Brusio in aula e pubblico praticamente assente: questa la cornice all’illustrazione del "regolamento antifascista" da parte dell’assessore alla Legalità Giacomo Galazzo, ieri sera al Mezzabarba. Senza contare il fatto che, per metà dell’intervento, i banchi della giunta sono rimasti vuoti. Le premesse di una discussione che, a notte fonda, ha portato all’approvazione delle modifiche ai regolamenti di polizia locale e di occupazione di suolo pubblico con il voto favorevole del Pd (si sono astenuti solo i consiglieri Giuliani e Furini) e del Movimento 5 Stelle. Il centrodestra compatto invece ha deciso di non votare.

"Si tratta di un regolamento inutile" ha commentato lapidario il capogruppo di Forza Italia Antonio Bobbio Pallavicini. "Come faranno i vigili a distinguere i simboli che richiamano i regimi totalitari?" la provocazione del consigliere Vittorio Poma, ipad alla mano. "Mi offro per un corso accelerato di storia" ha aggiunto. "Gli assessori Moggi e Galazzo, che hanno partecipato alla manifestazione non autorizzata dello scorso 5 novembre, ci spiegano il valore della legalità" l’attacco pungente di Nicola Niutta del Nuovo Centrodestra.

Critiche forti ed altrettanto prevedibili che i consiglieri del Pd hanno respinto. "E’ una discussione utile e per nulla anacronistica" la risposta di Davide Ottini. "Una pietra miliare per i valori della città" ha quindi sostenuto il collega di maggioranza Antonio Campanella. Pd compatto o quasi: non sono mancate infatti le voci fuori dal coro.
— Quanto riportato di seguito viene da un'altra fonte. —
/-! ## Identifiers (R75, R165) -/

/-- An identifier that no task holds; never 0 or all ones. DESIGN CHOICE, log entry 27. -/
def State.freshTask (s : State) : Nat :=
  (((List.range (s.tasks.length + 1)).map (fun k => (s.nextTask - 1 + k) % (2 ^ 32 - 2) + 1)).find? (fun n =>
    (s.task n).gang = 0)).getD 1
/-- A frame of the device-memory pool for a mailbox. -/
def State.mailFrame (s : State) : Option Nat :=
  let p := s.devicePool 0 (2 ^ 23)
  if p.2 = 0 then none else pickRun (s.framesHeld 0) p.1 p.2 1 1 (Config.pick s.free)
/-- A task of a gang, with its mailbox, empty (R165); none where the pool has no frame for it. DESIGN CHOICE, log
entries 27 and 45. -/
def State.newTask (s : State) (t : Task) : Option (State × Nat) :=
  s.mailFrame.map (fun f =>
    let id := s.freshTask
    let s1 := (({ s with nextTask := id + 1, free := s.free + 1 }).fillZero f 65536).setTask id { t with mailPa := f * 65536 }
    (s1.mailHead id, id))
/-- The tasks of a gang in gang-table order. -/
def State.newTasks (s : State) (g : Nat) : Option State :=
  let x := s.gang g
  (List.range x.size).foldl (fun s i => s.bind (fun s =>
    (s.newTask { gang := g, index := i, queue := x.queue, tenant := x.tenant, owner := (s.ctxEntry x.tenant.toNat).owner }).map
      (·.1))) (some s)

/-! ## BATCH_ITERATION (R163, R164) -/

/-- The snapshot of a batch table: an entry caught in an update keeps its copy of the previous iteration. -/
def snapshotOf (table prev : List Byte) : List Byte :=
  (List.range 64).flatMap (fun e =>
    let x := (table.drop (64 * e)).take 64
    if bytesAt x 0 4 % 2 = 1 then (prev.drop (64 * e)).take 64
    else x.take 4 ++ List.replicate 4 0 ++ (x.drop 8).take 56)
/-- Write bytes of a launch in its tenant context. -/
def State.ldWrite (s : State) (tenant : BitVec 16) (va : Nat) (bs : List Byte) : Load State :=
  match s.ldAcc tenant false .store va with
  | (s1, .ok pa _ _ _) => .ok (s1.write pa bs).1
  | _ => Load.no 0 0 0 va
/-- Take the snapshot of iteration n. A batch table that cannot be read or a snapshot that cannot be written refuses the launch
with 0x28. DESIGN CHOICE, log entry 88. -/
def State.takeSnapshot (s : State) (tenant : BitVec 16) (table n : Nat) : Load State :=
  (s.ldRead tenant 0 table 4096).bind (fun t =>
    (if n = 0 then .ok (t.1, List.replicate 4096 0) else t.1.ldRead tenant 0 (table + 4096 * (1 + (n + 1) % 2)) 4096).bind (fun p =>
      p.1.ldWrite tenant (table + 4096 * (1 + n % 2)) (snapshotOf t.2 p.2)))
/-- The next iteration of a batch is ready for its placement: new identifiers but for the first, the snapshot, and
arguments 4 and 5. -/
def State.nextIteration (s : State) (g : Nat) : State :=
  let x := s.gang g
  match x.batch with
  | none => s
  | some b =>
    if x.phase != .between then s
    else
      let first := !(s.members g).isEmpty
      let n := if first then b.iter else b.iter + 1
      let s1 := s.setGang g { x with phase := .waiting, batch := some { b with iter := n }, notes := [], raced := false
                                     args := x.args.take 4 ++ [BitVec.ofNat 64 (b.table + 4096 * (1 + n % 2)), BitVec.ofNat 64 n] }
      match if first then some s1 else s1.newTasks g with
      | none => s
      | some s2 => match s2.takeSnapshot x.tenant b.table n with
        | .ok s3 => s3
        | .refuse c ns => s2.refuseGang g c ns
        | .broken pa tag => (s2.refuseGang g 0x30 [noteOf 0x30 0 0 0 pa]).memErrorAlone pa tag x.tenant
        | .wait => s2
def execBatchIteration (g : Nat) (s : State) : Out := .next (s.nextIteration g)

end Sys2Proof.Machine
end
"Non si possono discriminare i cittadini per le idee politiche" ha evidenziato Guido Giuliani. Critiche anche da Giuseppe Palumbo, che ha lamentato "lo scarso coinvolgimento dei consiglieri nella preparazione del documento", e di Sergio Maggi, che ha posto invece l’accento "sull'inutilità dello strumento".

Alla fine deciderà sempre il Prefetto ma era necessario dare una risposta antifascista a tutta la città, il pensiero dell’amministrazione che ha chiuso la dibattito.